Responding to this worsening media climate, the Standing Committee on Canadian Heritage studied remuneration models for Canadian artists and creative industries in 2019. The resulting report (Canada, “Shifting”) focused on the industry term “value gap,” “a disparity between the value of creative content enjoyed by consumers and the revenues that are received by artists and creative industries” (6), which it linked to “a severe decline in the ability of artists to earn a middle-class income” (7), in large part due to “wealth [having been] diverted from creators into the pockets of massive digital entities” (23). A report generated by Music Canada agreed, arguing that the creative labor of Canadian musicians “subsidize[s] major online platforms and telecommunications conglomerates through Canadian copyright exceptions that prevent performers and record labels from being properly compensated” (“Closing” 10). The total cost it estimates to have been lost to the Canadian music industry since 1997 is over $19 billion (“Closing” 18).

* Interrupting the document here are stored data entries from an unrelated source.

-- ==== Sys2Proof/Certificates/Slice0/Obligations.lean ====
section
/-! DEFINITION. The statements for the provers. Each docstring says what is stated and names the rules of spec/ it
formalises; what rests on a choice of the model names the log entry. -/

open Sys2Proof Sys2Proof.Machine

/-- For every well-formed instruction, command word or wire frame, with every operand value its encoding admits, decode
(encode i) is i. Frames and message IDs as instructions are the model's reading (logs 3, 10), and so is a reserved
code as an instruction (log 6). (R100, R101, R103, R111, R113, R114, R160) -/
def Obligations.DecodeOfEncode : Prop :=
  ∀ i : Instr, i.WellFormed = true → decode (encode i) = .ok i

/-- If decodeCommand accepts a 48-bit word as i, then i is well-formed and the encoder gives that very word for i: no
bit of the word is dropped. That a reserved code decodes and a reserved bit does not is the model's split of R115
(log 6). (R111, R113, R114, R115, R117) -/
def Obligations.CommandWordHasOneMeaning : Prop :=
  ∀ (w : CmdWord) (i : Instr), decodeCommand w = .ok i → i.WellFormed = true ∧ encode i = .command w

/-- If decodeFrame reads instruction i from q and leaves rest, then i is well-formed, and q is the frame's encoded bytes
followed by rest. Frames and message IDs as instructions are the model's reading (logs 3, 10). (R100, R101, R105,
R108, R132) -/
def Obligations.FrameBytesHaveOneMeaning : Prop :=
  ∀ (q : List Byte) (i : Instr) (rest : List Byte), decodeFrame q = .ok (i, rest) →
    i.WellFormed = true ∧ ∃ bytes, encode i = .frame bytes ∧ q = bytes ++ rest

/-- For six header bytes h and any tail, the length is 6, plus byte 2 when bit 7 of byte 4 is set, whatever the tail;
and decodeFrame accepts a sequence exactly when it has six bytes and that many. (R101, R105, R132) -/
def Obligations.FrameLengthFromFirstSixBytes : Prop :=
  (∀ (h tail : List Byte), h.length = 6 →
      frameLen (h ++ tail) = 6 + if (h.getD 4 0).getLsbD 7 then (h.getD 2 0).toNat else 0) ∧
  (∀ q : List Byte, (∃ i rest, decodeFrame q = .ok (i, rest)) ↔ 6 ≤ q.length ∧ frameLen q ≤ q.length)

/-- With the reserved-bit mask of each code written out from R113, decodeCommand rejects w exactly when w's code is in
the table and w meets the mask in a set bit. Codes 0x13..0xFF decode to the reserved-code instruction. R115 calls
both kinds of word illegal: that the decoder rejects only the first and reads the second as an instruction, whose
meaning raises the error, is the model's split (log 6, DESIGN CHOICE); the masks are R113's. (R113, R114, R115) -/
def Obligations.ReservedBitsAreRejected : Prop :=
  ∀ w : CmdWord,
    ((∃ e, decodeCommand w = .error e) ↔
      ∃ r ∈ ([(0x00, 0x00FFFFFFFFFF), (0x01, 0x00FFFFFFFFFF), (0x02, 0x00FFFFFFFF00), (0x03, 0x00FFFFFFFFFF),
              (0x04, 0x00FFFFFF0000), (0x05, 0x00FFFFFF00FF), (0x06, 0x00FFFFFF0000), (0x07, 0x000000000000),
              (0x08, 0x00FFFFFFFFFF), (0x09, 0x00FFFFFFFF00), (0x0A, 0x000000000000), (0x0B, 0x00000000FEFF),
              (0x0C, 0x00FFFFFFFFFF), (0x0D, 0x00FFFFFFFFFF), (0x0E, 0x00FFFFFF0000), (0x0F, 0x00FFFFFF0000),
              (0x10, 0x00FFFFFFFF00), (0x11, 0x00FFFFFFFC00), (0x12, 0x00FFFFFFFFFF)] : List (Byte × CmdWord)),
        w.extractLsb' 40 8 = r.1 ∧ w &&& r.2 ≠ 0) ∧
    (0x13 ≤ (w.extractLsb' 40 8).toNat →
      decodeCommand w = .ok (.reservedCmd (w.extractLsb' 40 8) (w.extractLsb' 0 40)))

/-- A WRITE, a READ from any source, an EV_CLEAR, a reserved code, a short and a long wire frame. The reserved code as
the instruction reservedCmd is the model's split (log 6); the frame 64 04 .. as the instruction moveCompleted rests
on a default opcode the spec takes from general knowledge, and on the model's message constructors (R160; logs 3,
10). (R100, R113, R114, R160) -/
def Obligations.SampleWordsDecode : Prop :=
  decodeCommand 0x0A04530600A1 = .ok (.write 0x0453 0x06 0x00 0xA1) ∧
  decodeCommand 0x0B0464000100 = .ok (.read 0x0464 0x00 true) ∧
  decodeCommand 0x1100000003FF = .ok (.evClear 3 0xFF) ∧
  decodeCommand 0xFF0000000001 = .ok (.reservedCmd 0xFF 1) ∧
  decodeFrame [0x64, 0x04, 0x01, 0x00, 0x01, 0x21, 0x44] = .ok (.moveCompleted 1 0 0x01 0x21 [], [0x44]) ∧
  decodeFrame [0x6A, 0x04, 0x01, 0x00, 0x81, 0x21, 0x44] = .ok (.frameLong 0x046A 1 0 0x81 0x21 [0x44], [])

/-- When the core's turn is next: a word on the port that decodes to i makes the step exec i; a pending READ with a
frame at the head of the FIFO that decodes to i makes the frame step exec i. With no word on the port the command
step changes nothing. With no READ pending, or fewer than six bytes or than the frame's length in the FIFO, the
frame step changes nothing: a pending READ waits on an incomplete frame. The step itself only takes the event off
the schedule. The schedule, and a turn that is not enabled as a step without effect, are the model's (log 1). (R11,
R12, R132, R191) -/
def Obligations.StepRunsDecodedInstruction : Prop :=
  ∀ (s : State) (later : List Event), s.cfg.Valid →
    (∀ (w : CmdWord) (i : Instr), s.schedule = .coreCommand :: later → s.port = some w → decodeCommand w = .ok i →
      step s = exec i { s with schedule := later }) ∧
    (∀ (i : Instr) (rest : List Byte), s.schedule = .coreFrame :: later → s.busy = true →
      decodeFrame s.rxFifo = .ok (i, rest) → step s = exec i { s with schedule := later }) ∧
    (s.schedule = .coreCommand :: later → s.port = none → step s = .next { s with schedule := later }) ∧
    (s.schedule = .coreFrame :: later →
      s.busy = false ∨ s.rxFifo.length < 6 ∨ s.rxFifo.length < frameLen s.rxFifo →
      step s = .next { s with schedule := later })

/-- When the word on the port does not decode, the step answers (its code, error, 0): FAULTED with no other effect under
a contract fault, else BUSY while a READ is pending, else ILLEGAL_COMMAND, both contract faults. (R115, R246) -/
def Obligations.StepRaisesIllegalWord : Prop :=
  ∀ (s : State) (w : CmdWord) (later : List Event) (e : DecodeError), s.cfg.Valid →
    s.schedule = .coreCommand :: later → s.port = some w → decodeCommand w = .error e →
    step s = .next (
      if s.fault then State.answered { s with schedule := later } (w.extractLsb' 40 8) .faulted 0
      else if s.busy then State.contractError { s with schedule := later } (w.extractLsb' 40 8) .busy
      else State.contractError { s with schedule := later } (w.extractLsb' 40 8) .illegalCommand)

/-- For every state: step answers a refusal if and only if the parameters break one of the constraints of R8; under
valid parameters it always answers a next state. (R8) -/
def Obligations.StepRefusesExactlyBadConfigurations : Prop :=
  ∀ s : State, ((∃ r, step s = .refused r) ↔ ¬ s.cfg.Valid) ∧ (s.cfg.Valid → ∃ t, step s = .next t)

While pointing to the extractive and consolidated nature of tech platforms and telecoms is certainly justified, Music Canada fails to mention the effects of the concentration of the Canadian recording industry, perhaps because it is a trade group funded by the Canadian subsidiaries of the Big 3 record labels: Sony Music Entertainment Canada, Universal Music Canada, and Warner Music Canada. According to the WINTEL Worldwide Independent Market Report in 2018, Canada has one of the highest rates of major label market share in the world, at 75%, as indicated in . Only Spain, Denmark, and the UK had a higher rate. Correspondingly, Canada has one of the lowest rates of independent record label market share at 25%. Even the United States has higher (38%). The global average is 40%, while more equitable countries like Japan (63%) and South Korea (83%) should be the goal. It is no wonder that Music Canada’s solution to the “value gap” is punitive copyright legislation; the Big 3 record labels would continue to profit handsomely within their oligopoly.

Figure 1. Market Share of Major and Independent Record Labels Globally, 2018. Data: WINTEL Worldwide Independent Market Report 2018. Full data available at CULTCAP.ORG/DATA.

Figure 1. Market Share of Major and Independent Record Labels Globally, 2018. Data: WINTEL Worldwide Independent Market Report 2018. Full data available at CULTCAP.ORG/DATA.

Within this consolidated Canadian industry, there are many inequalities. Three of the biggest global streaming superstars are Canadian – Drake, the Weeknd, and Justin Bieber – and they have dominated in the streaming era: from 2005 to 2017, they had the top 8 most streamed songs of Canadian musicians, 31 of the top 50, and 72 of the top 150 (CitationBliss). Each of the three has continued to rack up global hits and chart records since that time and their success has positive effects for the Canadian music industries, facilitating jobs and international attention. However, their success also casts a long shadow; most recent statistics on Canadian music are artificially inflated by these three megastars, clouding our picture of the health of the industry. Sales and streaming figures that subtracted these three artists would present an even more alarming reality for the average musician. What might appear as a profitable, vibrant industry from baseline numbers is in fact dominated by three musicians, all three of whom are signed to US-based Universal Music Group. depicts a representative sample of chart entries of Canadian musicians on the Top 100 Singles Charts in Canada during two time periods: 1990–1999 and 2009–2018. The 1990s, the height of both the CD boom and Canadian content regulations, witnessed a wider variety of Canadian musicians making popular music that reached a substantive Canadian audience, at least as measured by charts. There were 306 distinct Canadian musicians who made the top 100, 3,730 total chart entries, 1,154 unique songs, and the top 3 musicians controlled only 5–10% market share of the chart. The streaming era, by contrast, has been notably less diverse for Canadian music: only 246 distinct Canadian musicians (including many cover songs and one-hit wonders from song competition television series), 2,588 total chart entries, 764 unique songs, and a dramatic trend line down in all categories, except the increasing market share of Drake, Justin Beiber, and the Weeknd, which reached as high as 46% in 2016 and 2017.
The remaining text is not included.